Commands for Python are similar, although we need to call np.hstack and np.vstack to construct the matrices and vectors. The main routine is linprog in the scipy.optimize library. Note that for this particular example, the bounds are bounds=(None,None), or otherwise Python will search in the positive quadrant.
# Python code to demonstrate robust regression
import numpy as np
import matplotlib.pyplot as plt
from scipy.special import eval_legendre
from scipy.optimize import linprog
N = 50
x = np.linspace(-1,1,N)
a = np.array([-0.001, 0.01, 0.55, 1.5, 1.2])
y = a[0]*eval_legendre(0,x) + a[1]*eval_legendre(1,x) + \
a[2]*eval_legendre(2,x) + a[3]*eval_legendre(3,x) + \
a[4]*eval_legendre(4,x) + 0.2*np.random.randn(N)
idx = [10,16,23,37,45]
y[idx] = 5
X = np.column_stack((np.ones(N), x, x**2, x**3, x**4))
A = np.vstack((np.hstack((X, -np.eye(N))), np.hstack((-X, -np.eye(N)))))
b = np.hstack((y,-y))
c = np.hstack((np.zeros(5), np.ones(N)))
res = linprog(c, A, b, bounds=(None,None), method="revised simplex")
theta = res.x
t = np.linspace(-1,1,200)
yhat = theta[0]*np.ones(200) + theta[1]*t + theta[2]*t**2 + \
theta[3]*t**3 + theta[4]*t**4
plt.plot(x,y,'o',markersize=12)
plt.plot(t,yhat, linewidth=8)
plt.show()The result of this experiment is shown in Figure 7.8. It is remarkable to see that the robust regression result is almost as good as the result would be without outliers.


If robust linear regression performs so well, why don't we use it all the time? Why is least squares regression still more popular? The answer has a lot to do with the computational complexity and the uniqueness of the solution. Linear programming requires an algorithm for a solution. While we have very fast linear programming solvers today, the computational cost of solving a linear program is still much higher than solving a least-squares problem (which is essentially a matrix inversion).

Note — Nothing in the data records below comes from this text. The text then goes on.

-- ==== Sys2Proof/Tests/Slice0.lean ====
section
/-! SUPPORT. The model's own tests: ill-formed commands that WellFormed refuses, for every statement states and operands that meet
its hypotheses, and single steps whose results the spec gives. -/

set_option Elab.async false

namespace Sys2Proof.Tests

open Sys2Proof Sys2Proof.Machine

/-! ### Helpers -/

/-- The reset state in mode `m`, with the march test over. -/
def inMode (m : Nat) : State :=
  { State.reset.setFld F.MOD_STAT_MODE m with boot := { State.reset.boot with march := false } }

/-- In BOOT at step `k`. -/
def atStep (k : Nat) : State := (inMode modeBoot).setFld F.MOD_BOOT_STEP k

/-- The state that a command answers. -/
def after (c : Instr) (s : State) : State :=
  match exec c s with
  | .next t => t
  | _ => s

/-- A frame of class `c` from node 2 to node 0 with SYSID 0. -/
def frm (c : Fin 16) (pl : List Byte) : Frame :=
  { gap := 0, rate := 0, nbyte := Fin.ofNat 512 (22 + pl.length), sysid := 0, src := 2, dst := 0, bc := false, cls := c, seq := 1, keyid := 0, payload := pl, tag := 0, snr := 0 }

/-- The same as a broadcast. -/
def bfrm (c : Fin 16) (pl : List Byte) : Frame := { frm c pl with bc := true }

/-- A node at address 0 with the link on in HOLD, as span node, standby or active head. -/
def linkNode (role : Nat) : State := ((inMode modeHold).setFlag F.SLK_CFG_EN true).setFld F.SYS_ROLE_ROLE role

/-- A peak of ratio 0 at the centre of its search. -/
def noPeak : Peak := { ratio := 0, bin := 0, chip := 0 }

/-! ### WellFormed: what it refuses -/

theorem test_wf_class : (Instr.beacon (frm 2 [])).wf = false ∧ (Instr.beacon (frm 1 [])).wf = true := by decide +kernel
theorem test_wf_type : (Instr.kx1 (frm 12 [2])).wf = false ∧ (Instr.kx1 (frm 12 [1])).wf = true ∧
    (Instr.offset (frm 8 [])).wf = false := by decide +kernel
theorem test_wf_length : (Instr.write (frm 2 (List.replicate 241 0))).wf = false ∧
    (Instr.write (frm 2 (List.replicate 240 0))).wf = true := by decide +kernel
theorem test_wf_converters : (Instr.controlSample ⟨[], []⟩ 0 0).wf = false ∧
    (Instr.controlSample ⟨List.replicate 8 0, []⟩ 65536 0).wf = false ∧
    (Instr.controlSample ⟨List.replicate 8 0, []⟩ 65535 65535).wf = true := by decide +kernel
theorem test_wf_antenna : (Instr.antennaFault (2 ^ 32)).wf = false ∧ (Instr.antennaFaultEnd (2 ^ 32)).wf = false ∧
    (Instr.antennaFault 0).wf = true := by decide +kernel
theorem test_wf_elevation : (Instr.acquisitionDetection 1 91 0 noPeak noPeak).wf = false ∧
    (Instr.acquisitionDetection 1 90 0 noPeak noPeak).wf = true := by decide +kernel
theorem test_wf_ssi : (Instr.ssiReadComplete 0 false (2 ^ 40) false).wf = false ∧
    (Instr.ssiReadComplete 0 false 0 false).wf = true := by decide +kernel
theorem test_no_word_spells_a_command : decodeTableWord 16 0 = none ∧ State.reset.withFetchWord 16 0 = State.reset := by decide +kernel
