-- ==== Sys2Proof/Machine/Core.lean ====
section
/-!
DEFINITION. The machine as the host runs it.
-/

def Sys2Proof.core : Host.Core :=
  { State := Sys2Proof.Machine.State
    Fault := Sys2Proof.Machine.Fault
    Refusal := Sys2Proof.Machine.Refusal
    step := Sys2Proof.Machine.step
    reset := Sys2Proof.Machine.State.reset }
end

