/-- R104: an increment within the 32-bit range is added whole, to whole counts and residue together, one that would pass it is
not taken; the accounts of the live session stay within their ranges after every step; and E is E0 with the import's whole Wh and
without the export's, held within 0..C (R106), 0 with no session live. -/
def Obligations.AccountsAddUpAndStayInRange : Prop :=
  (∀ (i : Integrator) (x : Int), i.ws < 3600 →
      (inInt32 (i.wh + ((i.ws : Int) + x) / 3600) = true →
        (i.add x).wh * 3600 + (i.add x).ws = i.wh * 3600 + i.ws + x ∧ (i.add x).ws < 3600) ∧
      (inInt32 (i.wh + ((i.ws : Int) + x) / 3600) = false → i.add x = i)) ∧
    (∀ s t : State, s.AccountsOk → step s = .next t → t.AccountsOk) ∧
    (∀ v : Session, (v.energy : Int) = max 0 (min (v.cap : Int) (v.e0 + v.imp.wh - v.exp.wh))) ∧
    ∀ s : State, (s.ses = none → s.energy = 0) ∧ ∀ v, s.ses = some v → s.energy = v.energy

/-! ## Encodings -/

/-- The numbers and the command records are laid out as R190 and R193 say, most significant byte first, and every command record
that its fields can spell is read back as the command it was written from: no bit of a record is dropped. -/
def Obligations.CommandRecordsRoundTrip : Prop :=
  (∀ n : Nat, u8 n = [BitVec.ofNat 8 n] ∧ u16 n = u8 (n / 256) ++ u8 n ∧ u24 n = u8 (n / 65536) ++ u16 n ∧
    u32 n = u16 (n / 65536) ++ u16 n) ∧
  (∀ x : Int, i16 x = u16 (x % 65536).toNat ∧ i24 x = u24 (x % 16777216).toNat ∧ i32 x = u32 (x % 4294967296).toNat) ∧
  (∀ r : ConfigRecord, encodeRecord (.configure r) =
    u8 1 ++ u8 r.bayId ++ u8 r.feeder ++ u8 r.bayCount ++ u16 r.serviceLimit ++ u16 r.limits.f0 ++ u16 r.limits.f1 ++
      u16 r.limits.f2 ++ u16 r.limits.f3 ++ u16 r.chargerRating ++ u16 r.dischargeRating ++ u16 r.commitment ++ u16 r.dHold ++
      u16 r.rampStep ++ u8 r.eventMax ++ u8 r.parkHold ++ u8 r.lead ++ u8 r.window ++
      ([r.band0, r.band1, r.band2, r.band3].flatMap fun b =>
        u16 b.low ++ u16 b.high ++ u8 b.response ++ u16 b.dwell ++ u16 b.recovery ++ u8 b.enabled) ++ u24 r.mask.toNat) ∧
  (∀ e, encodeRecord (.setTime e) = u8 2 ++ u16 e) ∧
  (∀ p : PlugFields, encodeRecord (.plug p) = u8 3 ++ u8 p.busId ++ u32 p.cap ++ u32 p.e0 ++ u32 p.floor ++ u16 p.pAccept ++
    u8 p.consent ++ u16 p.dischargeLimit) ∧
  (∀ a d c, encodeRecord (.vehicleUpdate a d c) = u8 4 ++ u16 a ++ u16 d ++ u8 c) ∧
  (∀ ls : List NewLeg, encodeRecord (.chainLoad ls) =
    u8 5 ++ u8 ls.length ++ ls.flatMap fun l => u8 l.dayOffset ++ u16 l.minute ++ u24 l.req) ∧
  (∀ d m, encodeRecord (.dispatch d m) = u8 7 ++ u16 d ++ u16 m) ∧
  (∀ tag : BitVec 32, encodeRecord (.mark tag) = u8 8 ++ u32 tag.toNat) ∧
  (∀ b, encodeRecord (.releaseBank b) = u8 10 ++ u8 b) ∧ (∀ b i, encodeRecord (.readLog b i) = u8 11 ++ u8 b ++ u8 i) ∧
  (∀ x i, encodeRecord (.readPeerByIndex x i) = u8 14 ++ u8 x ++ u8 i) ∧
  (∀ b, encodeRecord (.readPeerByBay b) = u8 14 ++ u8 1 ++ u8 b) ∧
  (∀ set : BitVec 24, encodeRecord (.clearFlags set) = u8 17 ++ u24 set.toNat ∧
    encodeRecord (.setNoticeMask set) = u8 18 ++ u24 set.toNat) ∧
  (∀ p ∈ [(Instr.unplug, 6), (.closeBank, 9), (.readStatus, 12), (.readSession, 13), (.snapshot, 15), (.readSnapshot, 16),
          (.clearCounters, 19), (.bayReset, 20)], encodeRecord p.1 = u8 p.2) ∧
  ∀ i : Instr, i.wellFormed = true → i.portKind.isSome = true → decodeTransaction (encodeRecord i) = i
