@[simp] theorem State.prkBoundary_keeps (s : State) :
    s.prkBoundary.lnk.station = s.lnk.station ∧ s.prkBoundary.lnk.listening = s.lnk.listening ∧
      s.prkBoundary.lnk.streak = s.lnk.streak ∧ s.prkBoundary.lnk.dupBay = s.lnk.dupBay ∧
      s.prkBoundary.lnk.lineIdle = s.lnk.lineIdle ∧ s.prkBoundary.lnk.armed = s.lnk.armed ∧
      s.prkBoundary.stg.seq = s.stg.seq ∧ s.prkBoundary.stg.answer = s.stg.answer ∧ s.prkBoundary.stg.gap = s.stg.gap ∧
      s.prkBoundary.stg.measured = s.stg.measured ∧ s.prkBoundary.stg.volts = s.stg.volts ∧
      s.prkBoundary.stg.isOpen = s.stg.isOpen ∧ s.prkBoundary.stg.meterLost = s.stg.meterLost ∧
      s.prkBoundary.stg.stageFault = s.stg.stageFault ∧ s.prkBoundary.stg.sent = s.stg.sent ∧
      s.prkBoundary.alt.result = s.alt.result ∧ s.prkBoundary.rsv.freq = s.rsv.freq ∧
      s.prkBoundary.rsv.edgeSeen = s.rsv.edgeSeen ∧ s.prkBoundary.rsv.edgeWatch = s.rsv.edgeWatch ∧
      s.prkBoundary.rsv.senseFault = s.rsv.senseFault ∧ s.prkBoundary.rsv.hostDemand = s.rsv.hostDemand ∧
      s.prkBoundary.rsv.hostDuration = s.rsv.hostDuration ∧ s.prkBoundary.rsv.ownSeq = s.rsv.ownSeq ∧
      s.prkBoundary.rsv.lastSeq = s.rsv.lastSeq ∧ s.prkBoundary.rsv.holder = s.rsv.holder ∧
      s.prkBoundary.rsv.active = s.rsv.active ∧ s.prkBoundary.rsv.dActive = s.rsv.dActive ∧
      s.prkBoundary.rsv.remaining = s.rsv.remaining ∧ s.prkBoundary.rsv.refresh = s.rsv.refresh ∧
      s.prkBoundary.rsv.members = s.rsv.members ∧ s.prkBoundary.rsv.origin = s.rsv.origin ∧
      s.prkBoundary.rsv.ownPledge = s.rsv.ownPledge ∧ s.prkBoundary.rsv.shareSum = s.rsv.shareSum ∧
      s.prkBoundary.rsv.shortfall = s.rsv.shortfall ∧ s.prkBoundary.ptb.entries = s.ptb.entries ∧
      s.prkBoundary.prt.answer = s.prt.answer ∧ s.prkBoundary.prt.response = s.prt.response ∧
      s.prkBoundary.prt.mask = s.prt.mask ∧ s.prkBoundary.log.mask = s.log.mask ∧
      s.prkBoundary.log.counters.length = s.log.counters.length := by
  simp only [State.prkBoundary]
  (repeat' split) <;> simp

@[simp] theorem State.prkRollover_keeps (s : State) :
    s.prkRollover.prk.last = s.prk.last := by
  simp only [State.prkRollover]
  (repeat' split) <;> simp

@[simp] theorem State.takeOffer_keeps (s : State) (b : Nat) (o : Offer) :
    (s.takeOffer b o).prk.last = s.prk.last := by
  simp only [State.takeOffer]
  (repeat' split) <;> simp

@[simp] theorem State.takeQuery_keeps (s : State) (b : Nat) :
    (s.takeQuery b).prk.last = s.prk.last ∧ (s.takeQuery b).prk.query = s.prk.query ∧
      (s.takeQuery b).lnk.station = s.lnk.station ∧ (s.takeQuery b).lnk.listening = s.lnk.listening ∧
      (s.takeQuery b).lnk.streak = s.lnk.streak ∧ (s.takeQuery b).lnk.dupBay = s.lnk.dupBay ∧
      (s.takeQuery b).lnk.lineIdle = s.lnk.lineIdle ∧ (s.takeQuery b).lnk.armed = s.lnk.armed := by
  simp only [State.takeQuery]
  (repeat' split) <;> simp

@[simp] theorem State.takeTaken_keeps (s : State) (x b c : Nat) :
    (s.takeTaken x b c).prk.last = s.prk.last ∧ (s.takeTaken x b c).prk.query = s.prk.query ∧
      (s.takeTaken x b c).lnk.station = s.lnk.station ∧ (s.takeTaken x b c).lnk.listening = s.lnk.listening ∧
      (s.takeTaken x b c).lnk.streak = s.lnk.streak ∧ (s.takeTaken x b c).lnk.dupBay = s.lnk.dupBay ∧
      (s.takeTaken x b c).lnk.lineIdle = s.lnk.lineIdle ∧ (s.takeTaken x b c).lnk.armed = s.lnk.armed ∧
      (s.takeTaken x b c).log.mask = s.log.mask ∧ (s.takeTaken x b c).log.counters.length = s.log.counters.length ∧
      (s.takeTaken x b c).prt.answer = s.prt.answer ∧ (s.takeTaken x b c).prt.response = s.prt.response ∧
      (s.takeTaken x b c).prt.mask = s.prt.mask := by
  simp only [State.takeTaken]
  (repeat' split) <;> simp

@[simp] theorem State.withdrawOffers_keeps (s : State) :
    s.withdrawOffers.prk.last = s.prk.last ∧ s.withdrawOffers.prk.query = s.prk.query := by
  simp only [State.withdrawOffers]
  (repeat' split) <;> simp

@[simp] theorem State.dayRollover_keeps (s : State) :
    s.dayRollover.prk.last = s.prk.last := by
  simp only [State.dayRollover]
  (repeat' split) <;> simp

@[simp] theorem State.reserveAndClaim_keeps (s : State) :
    s.reserveAndClaim.rsv.freq = s.rsv.freq ∧ s.reserveAndClaim.rsv.edgeSeen = s.rsv.edgeSeen ∧
      s.reserveAndClaim.rsv.edgeWatch = s.rsv.edgeWatch ∧ s.reserveAndClaim.rsv.senseFault = s.rsv.senseFault ∧
      s.reserveAndClaim.rsv.hostDuration = s.rsv.hostDuration ∧ s.reserveAndClaim.stg.seq = s.stg.seq ∧
      s.reserveAndClaim.stg.answer = s.stg.answer ∧ s.reserveAndClaim.stg.gap = s.stg.gap ∧
      s.reserveAndClaim.stg.measured = s.stg.measured ∧ s.reserveAndClaim.stg.volts = s.stg.volts ∧
      s.reserveAndClaim.stg.isOpen = s.stg.isOpen ∧ s.reserveAndClaim.stg.meterLost = s.stg.meterLost ∧
      s.reserveAndClaim.stg.stageFault = s.stg.stageFault ∧ s.reserveAndClaim.stg.sent = s.stg.sent ∧
      s.reserveAndClaim.alt.result = s.alt.result ∧ s.reserveAndClaim.alt.grant = s.alt.grant ∧
      s.reserveAndClaim.lnk.station = s.lnk.station ∧ s.reserveAndClaim.lnk.listening = s.lnk.listening ∧
      s.reserveAndClaim.lnk.streak = s.lnk.streak ∧ s.reserveAndClaim.lnk.dupBay = s.lnk.dupBay ∧
      s.reserveAndClaim.lnk.lineIdle = s.lnk.lineIdle ∧ s.reserveAndClaim.lnk.armed = s.lnk.armed ∧
      s.reserveAndClaim.log.mask = s.log.mask ∧ s.reserveAndClaim.log.counters.length = s.log.counters.length ∧
      s.reserveAndClaim.prt.answer = s.prt.answer ∧ s.reserveAndClaim.prt.response = s.prt.response ∧
      s.reserveAndClaim.prt.mask = s.prt.mask := by
  simp only [State.reserveAndClaim]
  (repeat' split) <;> simp

@[simp] theorem State.reserveAndSession_keeps (s : State) :
    s.reserveAndSession.rsv.freq = s.rsv.freq ∧ s.reserveAndSession.rsv.edgeSeen = s.rsv.edgeSeen ∧
      s.reserveAndSession.rsv.edgeWatch = s.rsv.edgeWatch ∧ s.reserveAndSession.rsv.senseFault = s.rsv.senseFault ∧
      s.reserveAndSession.rsv.hostDuration = s.rsv.hostDuration ∧ s.reserveAndSession.stg.seq = s.stg.seq ∧
      s.reserveAndSession.stg.answer = s.stg.answer ∧ s.reserveAndSession.stg.gap = s.stg.gap ∧
      s.reserveAndSession.stg.measured = s.stg.measured ∧ s.reserveAndSession.stg.volts = s.stg.volts ∧
      s.reserveAndSession.stg.isOpen = s.stg.isOpen ∧ s.reserveAndSession.stg.meterLost = s.stg.meterLost ∧
      s.reserveAndSession.stg.stageFault = s.stg.stageFault ∧ s.reserveAndSession.stg.sent = s.stg.sent ∧
      s.reserveAndSession.alt.result = s.alt.result ∧ s.reserveAndSession.alt.grant = s.alt.grant ∧
      s.reserveAndSession.lnk.station = s.lnk.station ∧ s.reserveAndSession.lnk.listening = s.lnk.listening ∧
      s.reserveAndSession.lnk.streak = s.lnk.streak ∧ s.reserveAndSession.lnk.dupBay = s.lnk.dupBay ∧
      s.reserveAndSession.lnk.lineIdle = s.lnk.lineIdle ∧ s.reserveAndSession.lnk.armed = s.lnk.armed ∧
      s.reserveAndSession.log.mask = s.log.mask ∧ s.reserveAndSession.log.counters.length = s.log.counters.length ∧
      s.reserveAndSession.prt.answer = s.prt.answer ∧ s.reserveAndSession.prt.response = s.prt.response ∧
      s.reserveAndSession.prt.mask = s.prt.mask := by
  simp only [State.reserveAndSession]
  (repeat' split) <;> simp

@[simp] theorem State.sessionAndPark_keeps (s : State) :
    s.sessionAndPark.rsv.freq = s.rsv.freq ∧ s.sessionAndPark.rsv.edgeSeen = s.rsv.edgeSeen ∧
      s.sessionAndPark.rsv.edgeWatch = s.rsv.edgeWatch ∧ s.sessionAndPark.rsv.senseFault = s.rsv.senseFault ∧
      s.sessionAndPark.rsv.hostDuration = s.rsv.hostDuration ∧ s.sessionAndPark.stg.seq = s.stg.seq ∧
      s.sessionAndPark.stg.answer = s.stg.answer ∧ s.sessionAndPark.stg.gap = s.stg.gap ∧
      s.sessionAndPark.stg.measured = s.stg.measured ∧ s.sessionAndPark.stg.volts = s.stg.volts ∧
      s.sessionAndPark.stg.isOpen = s.stg.isOpen ∧ s.sessionAndPark.stg.meterLost = s.stg.meterLost ∧
      s.sessionAndPark.stg.stageFault = s.stg.stageFault ∧ s.sessionAndPark.stg.sent = s.stg.sent ∧
      s.sessionAndPark.alt.result = s.alt.result ∧ s.sessionAndPark.lnk.station = s.lnk.station ∧
      s.sessionAndPark.lnk.listening = s.lnk.listening ∧ s.sessionAndPark.lnk.streak = s.lnk.streak ∧
      s.sessionAndPark.lnk.dupBay = s.lnk.dupBay ∧ s.sessionAndPark.lnk.lineIdle = s.lnk.lineIdle ∧
      s.sessionAndPark.lnk.armed = s.lnk.armed ∧ s.sessionAndPark.ptb.entries = s.ptb.entries ∧
      s.sessionAndPark.log.mask = s.log.mask ∧ s.sessionAndPark.log.counters.length = s.log.counters.length ∧
      s.sessionAndPark.prt.answer = s.prt.answer ∧ s.sessionAndPark.prt.response = s.prt.response ∧
      s.sessionAndPark.prt.mask = s.prt.mask := by
  simp only [State.sessionAndPark]
  (repeat' split) <;> simp

@[simp] theorem State.boundary_keeps (s : State) (a b : Bool) :
    (s.boundary a b).clk.epoch = s.clk.epoch ∧ (s.boundary a b).clk.tick = s.clk.tick ∧ (s.boundary a b).clk.set = s.clk.set ∧
      (s.boundary a b).clk.tickOwed = s.clk.tickOwed ∧ (s.boundary a b).lnk.dupBay = s.lnk.dupBay ∧
      (s.boundary a b).lnk.lineIdle = s.lnk.lineIdle ∧ (s.boundary a b).lnk.armed = s.lnk.armed ∧
      (s.boundary a b).alt.result = s.alt.result ∧ (s.boundary a b).stg.seq = s.stg.seq ∧
      (s.boundary a b).stg.answer = s.stg.answer ∧ (s.boundary a b).stg.gap = s.stg.gap ∧
      (s.boundary a b).stg.measured = s.stg.measured ∧ (s.boundary a b).stg.volts = s.stg.volts ∧
      (s.boundary a b).stg.isOpen = s.stg.isOpen ∧ (s.boundary a b).stg.meterLost = s.stg.meterLost ∧
      (s.boundary a b).stg.stageFault = s.stg.stageFault ∧ (s.boundary a b).stg.sent = s.stg.sent ∧
      (s.boundary a b).rsv.freq = s.rsv.freq ∧ (s.boundary a b).rsv.edgeSeen = s.rsv.edgeSeen ∧
      (s.boundary a b).rsv.edgeWatch = s.rsv.edgeWatch ∧ (s.boundary a b).rsv.senseFault = s.rsv.senseFault ∧
      (s.boundary a b).rsv.hostDuration = s.rsv.hostDuration ∧ (s.boundary a b).log.mask = s.log.mask ∧
      (s.boundary a b).log.counters.length = s.log.counters.length ∧ (s.boundary a b).prt.answer = s.prt.answer ∧
      (s.boundary a b).prt.response = s.prt.response ∧ (s.boundary a b).prt.mask = s.prt.mask := by
  simp only [State.boundary]
  (repeat' split) <;> simp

The other issue with robust linear regression is the uniqueness of the solution. Linear programming is known to have degenerate solutions when the constraint set (a high-dimensional polygon) touches the objective function (which is a line) at one of its edges. The least-squares fitting does not have this problem because the optimization surface is a parabola. Unless the matrix \(\mX^T\mX\) is noninvertible, the solution is guaranteed to be the unique global minimum. Linear programming does not have this convenient property. We can have multiple solutions \(\vtheta\) that give the same objective value. If you try to interpret your result by inspecting the magnitude of the \(\vtheta\)'s, the nonuniqueness of the solution would cause problems if linear programming gives you different solutions depending on how the algorithm performs / is initialized.
End of this subsection. Please join us again.
Closing remark. The principle of linear regression is primarily to set up a function to fit the data. This, in turn, is about finding a set of good basis functions and minimizing the appropriate training loss. Selecting the basis is usually done in several ways:
- sep0ex
- The problem forces you to choose certain basis functions. For example, suppose you are working on a disease dataset. The variates are height, weight, and BMI. You do not have any choice here because your goal is to see which factor contributes the most to the cause of the disease.
- There are known basis functions that work. For example, suppose you are working on a speech dataset. Physics tells us that Fourier bases are excellent representations of these sinusoidal functions. So it would make more sense to use the Fourier basis than the polynomials.
- Sometimes the basis can be learned from the data. For example, you can run principal-component analysis (PCA) to extract the basis. Then you can run the linear regression to compute the coefficients. This is a data-driven approach and could apply to some problems.